Military front of World War II

The Mius-Front was a heavily fortified German Nazi defensive line along the Mius River in the Donbas region of the Ukrainian SSR, Soviet Union, during World War II.

It was created by the Germans in October 1941, under direction of General Paul Ludwig Ewald von Kleist. By the summer of 1943, the Mius-Front consisted of three defense lines with a total depth of 40–50 km.

==Fortifications==
The main line of defense started off at Taganrog Bay on the coast of the Sea of Azov, to the east of the city Taganrog, then ran along the Mius River, which gave its name to the line.

The depth of the line of fortifications reached up to 11 km in places. The defense area included some 800 Russian and Ukrainian settlements located within the line's long zone.

In order to build the fortification, rails from local mines, and wood taken from local homes and building was used. The Germans used local forced labor to build the positions.

===Defense===
The line was defended by pillboxes and bunkers, machine gun nests, and mobile artillery positions. The line also contained mine fields, trenches, tank traps, and barbed wire.
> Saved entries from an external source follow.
-- service firmware (R479) -----------------------------------------------------------------------------------------

/-- Some grant gives the access to byte `a`. -/
def granted (s : State) (wr : Bool) (a : Nat) : Bool :=
  s.trust.grants.any fun e =>
    let g := e.2.1
    let b := rfld [g] 0 16 36 * 65536
    g.getLsbD 0 && g.getLsbD (if wr then 2 else 1) && decide (b ≤ a ∧ a < b + rfld [e.2.2] 0 0 36 * 65536)
/-- Service firmware may make the access to `n` bytes at `a`. -/
def firmwareOk (s : State) (wr : Bool) (a n : Nat) : Bool :=
  (List.range n).all fun i => a + i < 2 ^ 41 && granted s wr (a + i) && !isProt s (a + i) && (rangeOf s (a + i)).isSome

/-- FIRMWARE_MEMORY_ACCESS (R479): it performs at home, or reads zeros, or is dropped. -/
def execFirmwareMemoryAccess (pa : Nat) (op : MemOp) (s : State) : Host.Outcome State Fault Refusal :=
  .next (
    if s.trust.mode != .running then s
    else match op with
      | .read n =>
        if !(firmwareOk s false pa n) then { s with hostData := List.replicate n 0 }
        else if isBad s.badMem pa n then unchargedError { s with hostData := [] } (badDie s pa n)
        else { s with hostData := memRead s.mem pa n }
      | .write b =>
        if !(firmwareOk s true pa b.length) then s
        else if isBad s.badMem pa b.length then unchargedError s (badDie s pa b.length)
        else placeWrite s pa b)

-- the host port (R471, R379, R391) --------------------------------------------------------------------------------

/-- HOST_LINK_TRAIN (R471): the width, and nothing else. -/
def execHostLinkTrain (width : LinkWidth) (s : State) : Host.Outcome State Fault Refusal :=
  .next { s with mod := { s.mod with link := width } }

/-- What a host CXL.mem access of `n` bytes at `pa` meets: it performs; it reads zeros or is dropped; no decoder takes it. -/
inductive HostMem where
  | performs | zeros | none
  deriving DecidableEq, Repr

/-- Decoder 0 lies over the HBM range, decoder 1 over the capacity range (R471, R379, R474). -/
def hostMem (s : State) (pa n : Nat) : HostMem :=
  let last := pa + n - 1
  if last < 2 ^ 41 then (if paOk s pa && paOk s last then .performs else .zeros)
  else if isCap pa && isCap last && accepted s 1 then .performs
  else .none

/-- HOST_CXL_MEM_READ (R379). -/
def execHostCxlMemRead (pa size : Nat) (s : State) : Host.Outcome State Fault Refusal :=
  .next (
    match hostMem s pa size with
    | .performs =>
      if isBad s.badMem pa size then unchargedError { s with hostData := [] } (badDie s pa size) else { s with hostData := memRead s.mem pa size }
    | .zeros => { s with hostData := List.replicate size 0 }
    | .none => s)

/-- HOST_CXL_MEM_WRITE (R379, R391). -/
def execHostCxlMemWrite (pa : Nat) (data : List Byte) (s : State) : Host.Outcome State Fault Refusal :=
  .next (
    match hostMem s pa data.length with
    | .performs => if isBad s.badMem pa data.length then unchargedError s (badDie s pa data.length) else placeWrite s pa data
    | _ => s)

/-- HOST_CACHE_INVALIDATION (R391): the host writes a line of its memory; the slice reads it again and checks its entries.
Without HCACHE there is no CXL.cache (R474). -/
def execHostCacheInvalidation (pa : Nat) (data : List Byte) (s : State) : Host.Outcome State Fault Refusal :=
  .next (if accepted s 3 && hostBase ≤ pa && pa + data.length ≤ 2 ^ 52 then placeWrite s pa data else s)

-- halyard ports (R475 to R477) ------------------------------------------------------------------------------------

/-- Physical address of an inbound access, or none when it is refused (R477). -/
def halyardResolve (s : State) (p : Nat) (a : Word) (size : Nat) (wr : Bool) : Option Nat :=
  let k := 16 * p + a.toNat / 2 ^ 48 % 16
  let w := mapGetD s.mod.wins k 0
  let off := a.toNat % 2 ^ 48
  let pa := rfld [w] 0 16 36 * 65536 + off
  if a.toNat / 2 ^ 52 ≠ 0 || !w.getLsbD 0 || off + size > 65536 * (mapGetD s.mod.lens k 0).toNat then none
  else if !w.getLsbD (if wr then 2 else 1) then none
  else if !paOk s pa || pa % size ≠ 0 then none
  else some pa

/-- HALYARD_INBOUND_ACCESS (R477): a peer's access performs and is acknowledged, a read with its bytes, or is refused. -/
def execHalyardInboundAccess (port : Nat) (addr : Word) (op : MemOp) (s : State) : Host.Outcome State Fault Refusal :=
  if port ≥ 12 then .fault .noSuchUnit
  else .next (
    if !(accepted s 2 && nthD s.mod.ports port false) then s
    else match op with
      | .read n =>
        (match halyardResolve s port addr n false with
         | none => { s with peerOut := some (port, .refused) }
         | some pa =>
           if isBad s.badMem pa n then unchargedError { s with peerOut := some (port, .refused) } (badDie s pa n)
           else { s with peerOut := some (port, .ok (memRead s.mem pa n)) })
      | .write b =>
        match halyardResolve s port addr b.length true with
        | none => { s with peerOut := some (port, .refused) }
        | some pa =>
          if isBad s.badMem pa b.length then unchargedError { s with peerOut := some (port, .refused) } (badDie s pa b.length)
          else placeWrite { s with peerOut := some (port, .ok []) } pa b)
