-- ==== Sys2Proof/Machine/Dispatch.lean ====
section
/-! DEFINITION. One arm an instruction. -/

namespace Sys2Proof.Machine
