/-- The value and flags of every lane operation of a vector element. Integer vadd, vsub, vmul, vneg and vabs give the exact
result wrapped to 32 bits, or clamped to the type's range under saturation; vmulh its upper half; vmin, vmax and vcmp compare
as the type says; the logical, shift, count, reverse, carry-less, select, move and predicate operations give their bits; none
of these raises a flag. Floating vadd, vsub, vmul, the four fused forms and vdiv round the exact result once, with the flags
of R61; vneg and vabs change the sign and give the canonical NaN for a NaN; vmin, vmax and vcmp follow R62 and R63. A
conversion between any two formats rounds, clamps or wraps the exact value of its source once, and writes an integer sign- or
zero-extended; vmxe rounds an element times 2^(s - 127), a NaN for s = 0xFF. The special functions round their exact value,
with the tabled results at zeros and infinities. (08_vector_elements_arithmetic.md R237 to R245;
09_vector_elements_conversion_and_runs.md R247, R249, R255 to R258; 02_numbers.md R58 to R63) -/
def Obligations.VectorLaneOperationsCompute : Prop :=
  ∀ (w a b c : W32) (r : Nat), let op := Stg.op w; let t := Stg.ty w; let m := Stg.rnd w; let sat := Stg.sat w
    let v := laneOp w r a b c; let n := b.toNat % 32
    let A : Int := if t = 0 then a.toInt else a.toNat; let B : Int := if t = 0 then b.toInt else b.toNat
    let lo : Int := if t = 0 then -2147483648 else 0; let hi : Int := if t = 0 then 2147483647 else 4294967295
    let bit := fun (p : Bool) => (((if p then 1 else 0) : W32), (0 : Flags))
    let odd := fun (k : Nat) => ((List.range 32).filter fun i => b.getLsbD i && decide (i ≤ k) && a.getLsbD (k - i)).length % 2 == 1
    let rounded := fun (u : Nat) (e : Val × Flags) =>
      let y := roundTo (typeFmt u) m sat r e.1; ((BitVec.ofNat 32 y.1, e.2 ||| y.2) : W32 × Flags)
    let x := fval t a; let y := fval t b; let z := fval t c; let rdn := m == 2
    (t ≤ 1 →
      (∀ e ∈ [(0x00, A + B), (0x01, A - B), (0x02, A * B), (0x08, -A), (0x09, if A < 0 then -A else A)], op = e.1 →
        v = (BitVec.ofInt 32 (if sat = true then max lo (min hi e.2) else e.2), 0)) ∧
      (op = 0x03 → v = (BitVec.ofInt 32 (A * B / 4294967296), 0)) ∧
      (op = 0x0A → v = (if A ≤ B then a else b, 0)) ∧ (op = 0x0B → v = (if A ≤ B then b else a, 0)) ∧
      (∀ e ∈ [(0, decide (A = B)), (1, decide (A ≠ B)), (2, decide (A < B)), (3, decide (A ≤ B)), (4, decide (B < A)),
        (5, decide (B ≤ A))], op = 0x20 → Stg.mod w = e.1 → v = bit e.2)) ∧
    (∀ e ∈ [(0x10, a &&& b), (0x11, a ||| b), (0x12, a ^^^ b), (0x13, ~~~a), (0x14, a &&& ~~~b), (0x15, a <<< n), (0x16, a >>> n),
      (0x17, a.sshiftRight n), (0x18, a.rotateLeft n), (0x21, if a.getLsbD 0 then b else c), (0x26, a)], op = e.1 → v = (e.2, 0)) ∧
    (∀ e ∈ [(0x22, a.getLsbD 0 && b.getLsbD 0), (0x23, a.getLsbD 0 || b.getLsbD 0), (0x24, a.getLsbD 0 != b.getLsbD 0),
      (0x25, !(a.getLsbD 0))], op = e.1 → v = bit e.2) ∧
    (op = 0x19 → v.1.toNat = ((List.range 32).filter a.getLsbD).length ∧ v.2 = 0) ∧
    (op = 0x1A → v.2 = 0 ∧ (a = 0 → v.1 = 32) ∧ (a ≠ 0 → 2 ^ (31 - v.1.toNat) ≤ a.toNat ∧ a.toNat < 2 ^ (32 - v.1.toNat))) ∧
    (op = 0x1B → v.2 = 0 ∧ ∀ i, i < 32 → v.1.getLsbD i = a.getLsbD (31 - i)) ∧
    (op = 0x1C → v.2 = 0 ∧ ∀ k, k < 32 → v.1.getLsbD k = odd k) ∧
    (op = 0x1D → v.2 = 0 ∧ ∀ k, k < 32 → v.1.getLsbD k = odd (32 + k)) ∧
    (1 < t →
      (∀ e ∈ [(0x00, addV rdn x y), (0x01, addV rdn x (vneg y)), (0x02, mulV x y)], op = e.1 → v = rounded t e.2) ∧
      (op = 0x0A → v = (BitVec.ofNat 32 (fminmax (typeFmt t) false a.toNat b.toNat).1,
        (fminmax (typeFmt t) false a.toNat b.toNat).2)) ∧
      (op = 0x0B → v = (BitVec.ofNat 32 (fminmax (typeFmt t) true a.toNat b.toNat).1,
        (fminmax (typeFmt t) true a.toNat b.toNat).2)) ∧
      (op = 0x20 → v = ((bit (fcmp (Stg.mod w) x y).1).1, (fcmp (Stg.mod w) x y).2))) ∧
    (∀ e ∈ [(0x04, fmaV rdn x y z), (0x05, fmaV rdn x y (vneg z)), (0x06, fmaV rdn x y z true),
      (0x07, fmaV rdn x y (vneg z) true)], op = e.1 → v = rounded t e.2) ∧
    (∀ e ∈ [(3, 0x80000000#32, 0xFFFFFFFF#32, 0x7FC00000#32), (4, 0x8000#32, 0xFFFF#32, 0x7E00#32),
      (5, 0x8000#32, 0xFFFF#32, 0x7FC0#32)], t = e.1 →
      (op = 0x08 → v = (if isNan x = true then e.2.2.2 else (a ^^^ e.2.1) &&& e.2.2.1, nvOf [x])) ∧
      (op = 0x09 → v = (if isNan x = true then e.2.2.2 else a &&& e.2.2.1 &&& ~~~e.2.1, nvOf [x]))) ∧
    (op = 0x38 → v = rounded 3 (divV (fval 3 a) (fval 3 b))) ∧
    (∀ k, 0x30 ≤ op → op ≤ 0x37 → k = op → v = rounded 3 (specialV k (fval 3 a))) ∧
    (∀ d f, d < 14 → op = 0x40 + d → Stg.fmt w = f → f < 15 → f ≠ d →
      let i : Int := nthD [(a.setWidth 8).toInt, (a.setWidth 16).toInt, a.toInt, ((a.toNat % 2 ^ 8 : Nat) : Int), ((a.toNat % 2 ^ 16 : Nat) : Int),
        (a.toNat : Int)] (f - 8) 0
      let lane := fun (e : Int) => nthD [(BitVec.ofInt 8 e).signExtend 32, (BitVec.ofInt 16 e).signExtend 32, BitVec.ofInt 32 e,
        (BitVec.ofInt 8 e).setWidth 32, (BitVec.ofInt 16 e).setWidth 32, BitVec.ofInt 32 e] (d - 8) 0
      let least : Int := nthD [-2 ^ 7, -2 ^ 15, -2 ^ 31, 0, 0, 0] (d - 8) 0
      let most : Int := nthD [2 ^ 7 - 1, 2 ^ 15 - 1, 2 ^ 31 - 1, 2 ^ 8 - 1, 2 ^ 16 - 1, 2 ^ 32 - 1] (d - 8) 0
      let s := a.toNat % 256
      let src : Val := if f < 8 then decodeF (ffmt f) a.toNat
        else if f = 14 then (if s = 255 then .nan false else .fin false 1 ((s : Int) - 127) false)
        else .fin (decide (i < 0)) i.natAbs 0 false
      let nv : Flags := if isSnan src = true then fNV else 0
      (d < 8 → v = (BitVec.ofNat 32 (roundTo (ffmt d) m sat r src).1, nv ||| (roundTo (ffmt d) m sat r src).2)) ∧
      (8 ≤ d → 8 ≤ f → f < 14 → v = (lane (if sat = true then max least (min most i) else i), 0)) ∧
      (8 ≤ d → f < 8 → let y := cvtInt (nthD [8, 16, 32, 8, 16, 32] (d - 8) 0) (decide (d < 11)) m sat r src
        v = (lane y.1, nv ||| y.2))) ∧
    (op = 0x51 → Stg.fmt w < 3 → Stg.mod w < 5 → let s : Nat := a.toNat / 2 ^ 8 % 2 ^ 8; let e := decodeF (ffmt (Stg.mod w + 3)) a.toNat
      let x : Val := if s = 255 ∨ isNan e = true then .nan false else match e with
        | .fin n k q st => .fin n k (q + s - 127) st
        | y => y
      let y := roundTo (ffmt (Stg.fmt w)) m sat r x
      v = (BitVec.ofNat 32 y.1, (if isSnan e = true then fNV else 0) ||| y.2)) ∧
    (∀ e ∈ [(0x30, 0#32, 0x7F800000#32, fDZ), (0x30, 0x80000000#32, 0xFF800000#32, fDZ), (0x30, 0x7F800000#32, 0#32, 0),
      (0x30, 0xFF800000#32, 0x80000000#32, 0), (0x31, 0#32, 0x7F800000#32, fDZ), (0x31, 0x80000000#32, 0xFF800000#32, fDZ),
      (0x31, 0x7F800000#32, 0#32, 0), (0x31, 0xFF800000#32, 0x7FC00000#32, fNV), (0x32, 0x80000000#32, 0x80000000#32, 0),
      (0x32, 0x7F800000#32, 0x7F800000#32, 0), (0x32, 0xFF800000#32, 0x7FC00000#32, fNV), (0x33, 0#32, 0x3F800000#32, 0),
      (0x33, 0xFF800000#32, 0#32, 0), (0x33, 0x7F800000#32, 0x7F800000#32, 0), (0x34, 0#32, 0xFF800000#32, fDZ),
      (0x34, 0x7F800000#32, 0x7F800000#32, 0), (0x34, 0xFF800000#32, 0x7FC00000#32, fNV), (0x35, 0x80000000#32, 0x80000000#32, 0),
      (0x35, 0x7F800000#32, 0x7FC00000#32, fNV), (0x36, 0#32, 0x3F800000#32, 0), (0x36, 0x7F800000#32, 0x7FC00000#32, fNV),
      (0x37, 0x80000000#32, 0x80000000#32, 0), (0x37, 0xFF800000#32, 0xBF800000#32, 0)], op = e.1 → a = e.2.1 → v = (e.2.2.1, e.2.2.2))

/-- vscan, vred, vshuf, vbcast and vtag combine the lanes of a run; vmxq forms an MX block. On a run all of whose lanes act,
with distinct tags, in a stage that writes no live value or predicate: vtag gives each lane its tag and position; vbcast
gives every lane the value of the lane with the lowest tag; vshuf gives each lane the value at the position it names, or a
null; vscan and vred fold the values in ascending tag order, from the first one exactly: an integer addition is exact, taken
modulo 2^32 or with saturation clamped to its type's range, one of binary32 is rounded once, min and max compare as the type
says and those of binary32 are R63's; vscan gives each lane the value after it, vred gives every lane the last, with the
flags of every step; so an unsigned vred add without saturation gives every lane the sum of all values modulo 2^32, and vscan
the sum over the lanes whose tags are not above its own. An MX block's scale is 0xFF with a NaN or an infinity, 0x7F for
zeros alone, and else follows the largest magnitude, clamped; an element is the scaled value rounded with saturation, and one
that saturates raises inexact and not overflow. (09_vector_elements_conversion_and_runs.md R254, R259 to R263; 02_numbers.md
R52, R63, R70) -/
def Obligations.RunOperationsCombineLanes : Prop :=
  (∀ (sl : Slot) (w : W32) (x : Run), let av := fun (l : Work) (p : Nat) => source x.core sl w l p
    let z := runStage sl w x
    (∀ l ∈ x.lanes, l.act = true) → (x.lanes.map (·.tag)).Nodup → (x.lanes.map (·.pos)).Nodup → Stg.dst w < 2 →
    (Stg.op w = 0x64 → z.lanes.map (·.prev) = x.lanes.map fun l => BitVec.ofNat 32 (l.tag + 4096 * l.pos)) ∧
    (∀ k ∈ x.lanes, Stg.op w = 0x63 → (∀ l ∈ x.lanes, k.tag ≤ l.tag) → z.lanes.map (·.prev) = x.lanes.map fun _ => av k 0) ∧
    (∀ (i : Nat) (l : Work), Stg.op w = 0x62 → x.lanes[i]? = some l →
      (∀ k ∈ x.lanes, k.pos = (av l 1).toNat % 32 → z.lanes[i]?.map (·.prev) = some (av k 0)) ∧
      ((∀ k ∈ x.lanes, k.pos ≠ (av l 1).toNat % 32) → z.lanes[i]?.map (fun k => (k.act, k.res)) = some (false, ⟨0, true⟩))) ∧
    (∀ (L : List Work) (a : W32) (r : List W32), Stg.op w = 0x60 ∨ Stg.op w = 0x61 → Stg.ty w ≤ 1 ∨ Stg.ty w = 3 → Stg.mod w ≤ 2 →
      L.Perm x.lanes → L.Pairwise (fun k l => k.tag < l.tag) → L.map (fun l => av l 0) = a :: r →
      let last := r.foldl (folded w) (a, x.lfsr, 0)
      z.lfsr = last.2.1 ∧ z.fl = x.fl ||| last.2.2 ∧
      (Stg.op w = 0x61 → z.lanes.map (·.prev) = x.lanes.map fun _ => last.1) ∧
      (Stg.op w = 0x60 → ∀ (i k : Nat) (l : Work), L[i]? = some l → x.lanes[k]? = some l →
        z.lanes[k]?.map (·.prev) = some ((r.take i).foldl (folded w) (a, x.lfsr, 0)).1)) ∧
    (Stg.ty w = 1 → Stg.mod w = 0 → Stg.sat w = false →
      (Stg.op w = 0x61 → z.lanes.map (·.prev) = x.lanes.map fun _ => BitVec.ofNat 32 (x.lanes.map fun k => (av k 0).toNat).sum) ∧
      (Stg.op w = 0x60 → z.lanes.map (·.prev) = x.lanes.map fun l =>
        BitVec.ofNat 32 ((x.lanes.filter fun k => decide (k.tag ≤ l.tag)).map fun k => (av k 0).toNat).sum))) ∧
  (∀ (f : Nat) (vs : List Val), 3 ≤ f → f ≤ 7 → let emax : Int := nthD [8, 15, 4, 2, 2] (f - 3) 0
    ((∃ v ∈ vs, isNan v = true ∨ ∃ n, v = .inf n) → mxScale f vs = 255) ∧
    ((∀ v ∈ vs, ∃ n e, v = .fin n 0 e false) → mxScale f vs = 127) ∧
    (∀ g : Int, (∀ v ∈ vs, ∃ n m e, v = .fin n m e false ∧ (m ≠ 0 → Nat.log2 m + e ≤ g)) →
      (∃ n m e, m ≠ 0 ∧ Val.fin n m e false ∈ vs ∧ Nat.log2 m + e = g) →
      (mxScale f vs : Int) = max 0 (min 254 (g - emax + 127)))) ∧
  (∀ (f m s r : Nat) (n : Bool) (k : Nat) (e : Int), s ≠ 255 → let y := roundTo (ffmt f) m true r (.fin n k (e + 127 - s) false)
    mxElem f m 255 r (.fin n k e false) = (0, 0) ∧ mxElem f m s r (.fin n k e false) = (y.1, if y.2 &&& fOF = 0 then y.2 else fNX))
The depth of the minefields zone was at least 200 m, and backed up by 20–30 /km2.

==Battles==
Soviet troops twice tried to break through this line, first from December 1941 to July 1942, and then from February to August 1943.

By the summer of 1943, the Mius-Front consisted of three defense lines.

The Soviets finally succeeded penetrating the line in August 1943 during the Donbas Strategic Offensive, when troops of the Soviet Southern Front broke through it near the village of Kuybyshevo in Rostov Oblast.